Please return each of the entries that follow, unchanged in every word.

Data excerpts: Begin

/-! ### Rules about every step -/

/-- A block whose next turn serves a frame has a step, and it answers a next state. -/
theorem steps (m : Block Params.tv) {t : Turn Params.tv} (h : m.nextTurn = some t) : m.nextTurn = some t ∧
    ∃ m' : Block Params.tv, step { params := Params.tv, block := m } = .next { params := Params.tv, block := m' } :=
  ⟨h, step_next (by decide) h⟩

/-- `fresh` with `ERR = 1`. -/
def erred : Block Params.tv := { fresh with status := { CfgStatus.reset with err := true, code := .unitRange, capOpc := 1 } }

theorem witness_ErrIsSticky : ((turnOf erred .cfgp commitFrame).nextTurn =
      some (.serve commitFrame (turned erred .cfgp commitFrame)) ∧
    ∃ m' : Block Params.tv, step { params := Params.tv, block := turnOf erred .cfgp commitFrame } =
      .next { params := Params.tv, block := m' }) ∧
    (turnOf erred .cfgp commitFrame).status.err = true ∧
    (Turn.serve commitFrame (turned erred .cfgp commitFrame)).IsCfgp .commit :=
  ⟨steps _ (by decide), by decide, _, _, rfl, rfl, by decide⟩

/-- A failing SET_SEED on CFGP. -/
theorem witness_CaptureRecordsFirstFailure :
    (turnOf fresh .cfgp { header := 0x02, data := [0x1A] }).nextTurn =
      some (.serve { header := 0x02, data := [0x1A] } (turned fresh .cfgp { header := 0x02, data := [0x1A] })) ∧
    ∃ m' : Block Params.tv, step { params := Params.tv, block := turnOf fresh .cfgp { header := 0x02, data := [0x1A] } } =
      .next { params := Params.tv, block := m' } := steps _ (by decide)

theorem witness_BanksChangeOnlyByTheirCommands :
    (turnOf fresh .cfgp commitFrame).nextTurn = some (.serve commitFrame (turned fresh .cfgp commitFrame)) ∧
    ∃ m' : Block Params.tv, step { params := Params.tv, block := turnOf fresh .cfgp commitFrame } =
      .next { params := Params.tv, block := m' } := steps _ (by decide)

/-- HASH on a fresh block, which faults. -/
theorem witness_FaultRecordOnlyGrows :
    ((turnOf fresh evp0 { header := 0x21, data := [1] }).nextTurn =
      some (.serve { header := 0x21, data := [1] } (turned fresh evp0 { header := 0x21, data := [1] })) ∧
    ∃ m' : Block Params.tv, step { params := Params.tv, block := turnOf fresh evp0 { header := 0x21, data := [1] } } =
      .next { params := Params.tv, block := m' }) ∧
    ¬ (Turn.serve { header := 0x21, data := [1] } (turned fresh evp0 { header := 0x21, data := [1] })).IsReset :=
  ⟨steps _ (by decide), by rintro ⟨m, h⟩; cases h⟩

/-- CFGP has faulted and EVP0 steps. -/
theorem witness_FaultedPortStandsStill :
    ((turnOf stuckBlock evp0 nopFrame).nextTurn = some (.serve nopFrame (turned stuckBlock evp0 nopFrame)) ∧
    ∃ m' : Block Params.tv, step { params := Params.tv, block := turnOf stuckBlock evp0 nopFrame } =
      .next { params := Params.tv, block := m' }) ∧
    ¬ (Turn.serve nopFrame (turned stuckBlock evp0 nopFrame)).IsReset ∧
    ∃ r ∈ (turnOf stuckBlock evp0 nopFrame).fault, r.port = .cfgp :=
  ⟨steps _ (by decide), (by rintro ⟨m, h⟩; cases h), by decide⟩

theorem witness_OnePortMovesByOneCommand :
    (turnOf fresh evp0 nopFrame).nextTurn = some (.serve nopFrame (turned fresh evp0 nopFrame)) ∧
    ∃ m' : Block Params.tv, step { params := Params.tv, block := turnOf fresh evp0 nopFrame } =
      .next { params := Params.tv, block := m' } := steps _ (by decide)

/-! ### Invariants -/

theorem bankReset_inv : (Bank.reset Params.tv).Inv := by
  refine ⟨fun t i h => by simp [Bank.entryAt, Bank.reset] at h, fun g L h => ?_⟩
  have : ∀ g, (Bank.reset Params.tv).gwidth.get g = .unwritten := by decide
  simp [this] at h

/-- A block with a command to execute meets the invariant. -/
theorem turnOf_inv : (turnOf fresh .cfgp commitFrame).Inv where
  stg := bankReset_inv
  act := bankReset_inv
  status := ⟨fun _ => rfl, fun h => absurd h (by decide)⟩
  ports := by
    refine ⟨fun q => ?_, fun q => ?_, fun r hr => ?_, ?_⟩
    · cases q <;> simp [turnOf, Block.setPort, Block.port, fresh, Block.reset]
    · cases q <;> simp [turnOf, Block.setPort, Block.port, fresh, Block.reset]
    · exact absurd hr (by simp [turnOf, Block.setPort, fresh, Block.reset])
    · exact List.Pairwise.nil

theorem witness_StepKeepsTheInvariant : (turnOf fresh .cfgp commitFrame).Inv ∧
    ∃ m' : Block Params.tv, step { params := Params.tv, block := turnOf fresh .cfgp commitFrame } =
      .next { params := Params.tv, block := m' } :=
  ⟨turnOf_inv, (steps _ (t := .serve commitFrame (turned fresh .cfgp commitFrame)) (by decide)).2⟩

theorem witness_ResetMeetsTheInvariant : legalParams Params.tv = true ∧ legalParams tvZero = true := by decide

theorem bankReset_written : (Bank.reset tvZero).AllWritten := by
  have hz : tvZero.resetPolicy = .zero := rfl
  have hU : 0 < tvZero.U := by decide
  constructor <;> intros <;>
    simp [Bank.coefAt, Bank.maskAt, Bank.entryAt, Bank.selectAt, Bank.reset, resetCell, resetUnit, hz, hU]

Data excerpts: End

• [Output for this task]:
/-! ### Rules about every step -/

/-- A block whose next turn serves a frame has a step, and it answers a next state. -/
theorem steps (m : Block Params.tv) {t : Turn Params.tv} (h : m.nextTurn = some t) : m.nextTurn = some t ∧
    ∃ m' : Block Params.tv, step { params := Params.tv, block := m } = .next { params := Params.tv, block := m' } :=
  ⟨h, step_next (by decide) h⟩

/-- `fresh` with `ERR = 1`. -/
def erred : Block Params.tv := { fresh with status := { CfgStatus.reset with err := true, code := .unitRange, capOpc := 1 } }

theorem witness_ErrIsSticky : ((turnOf erred .cfgp commitFrame).nextTurn =
      some (.serve commitFrame (turned erred .cfgp commitFrame)) ∧
    ∃ m' : Block Params.tv, step { params := Params.tv, block := turnOf erred .cfgp commitFrame } =
      .next { params := Params.tv, block := m' }) ∧
    (turnOf erred .cfgp commitFrame).status.err = true ∧
    (Turn.serve commitFrame (turned erred .cfgp commitFrame)).IsCfgp .commit :=
  ⟨steps _ (by decide), by decide, _, _, rfl, rfl, by decide⟩

/-- A failing SET_SEED on CFGP. -/
theorem witness_CaptureRecordsFirstFailure :
    (turnOf fresh .cfgp { header := 0x02, data := [0x1A] }).nextTurn =
      some (.serve { header := 0x02, data := [0x1A] } (turned fresh .cfgp { header := 0x02, data := [0x1A] })) ∧
    ∃ m' : Block Params.tv, step { params := Params.tv, block := turnOf fresh .cfgp { header := 0x02, data := [0x1A] } } =
      .next { params := Params.tv, block := m' } := steps _ (by decide)

theorem witness_BanksChangeOnlyByTheirCommands :
    (turnOf fresh .cfgp commitFrame).nextTurn = some (.serve commitFrame (turned fresh .cfgp commitFrame)) ∧
    ∃ m' : Block Params.tv, step { params := Params.tv, block := turnOf fresh .cfgp commitFrame } =
      .next { params := Params.tv, block := m' } := steps _ (by decide)

/-- HASH on a fresh block, which faults. -/
theorem witness_FaultRecordOnlyGrows :
    ((turnOf fresh evp0 { header := 0x21, data := [1] }).nextTurn =
      some (.serve { header := 0x21, data := [1] } (turned fresh evp0 { header := 0x21, data := [1] })) ∧
    ∃ m' : Block Params.tv, step { params := Params.tv, block := turnOf fresh evp0 { header := 0x21, data := [1] } } =
      .next { params := Params.tv, block := m' }) ∧
    ¬ (Turn.serve { header := 0x21, data := [1] } (turned fresh evp0 { header := 0x21, data := [1] })).IsReset :=
  ⟨steps _ (by decide), by rintro ⟨m, h⟩; cases h⟩

/-- CFGP has faulted and EVP0 steps. -/
theorem witness_FaultedPortStandsStill :
    ((turnOf stuckBlock evp0 nopFrame).nextTurn = some (.serve nopFrame (turned stuckBlock evp0 nopFrame)) ∧
    ∃ m' : Block Params.tv, step { params := Params.tv, block := turnOf stuckBlock evp0 nopFrame } =
      .next { params := Params.tv, block := m' }) ∧
    ¬ (Turn.serve nopFrame (turned stuckBlock evp0 nopFrame)).IsReset ∧
    ∃ r ∈ (turnOf stuckBlock evp0 nopFrame).fault, r.port = .cfgp :=
  ⟨steps _ (by decide), (by rintro ⟨m, h⟩; cases h), by decide⟩

theorem witness_OnePortMovesByOneCommand :
    (turnOf fresh evp0 nopFrame).nextTurn = some (.serve nopFrame (turned fresh evp0 nopFrame)) ∧
    ∃ m' : Block Params.tv, step { params := Params.tv, block := turnOf fresh evp0 nopFrame } =
      .next { params := Params.tv, block := m' } := steps _ (by decide)

/-! ### Invariants -/

theorem bankReset_inv : (Bank.reset Params.tv).Inv := by
  refine ⟨fun t i h => by simp [Bank.entryAt, Bank.reset] at h, fun g L h => ?_⟩
  have : ∀ g, (Bank.reset Params.tv).gwidth.get g = .unwritten := by decide
  simp [this] at h

/-- A block with a command to execute meets the invariant. -/
theorem turnOf_inv : (turnOf fresh .cfgp commitFrame).Inv where
  stg := bankReset_inv
  act := bankReset_inv
  status := ⟨fun _ => rfl, fun h => absurd h (by decide)⟩
  ports := by
    refine ⟨fun q => ?_, fun q => ?_, fun r hr => ?_, ?_⟩
    · cases q <;> simp [turnOf, Block.setPort, Block.port, fresh, Block.reset]
    · cases q <;> simp [turnOf, Block.setPort, Block.port, fresh, Block.reset]
    · exact absurd hr (by simp [turnOf, Block.setPort, fresh, Block.reset])
    · exact List.Pairwise.nil

theorem witness_StepKeepsTheInvariant : (turnOf fresh .cfgp commitFrame).Inv ∧
    ∃ m' : Block Params.tv, step { params := Params.tv, block := turnOf fresh .cfgp commitFrame } =
      .next { params := Params.tv, block := m' } :=
  ⟨turnOf_inv, (steps _ (t := .serve commitFrame (turned fresh .cfgp commitFrame)) (by decide)).2⟩

theorem witness_ResetMeetsTheInvariant : legalParams Params.tv = true ∧ legalParams tvZero = true := by decide

theorem bankReset_written : (Bank.reset tvZero).AllWritten := by
  have hz : tvZero.resetPolicy = .zero := rfl
  have hU : 0 < tvZero.U := by decide
  constructor <;> intros <;>
    simp [Bank.coefAt, Bank.maskAt, Bank.entryAt, Bank.selectAt, Bank.reset, resetCell, resetUnit, hz, hU]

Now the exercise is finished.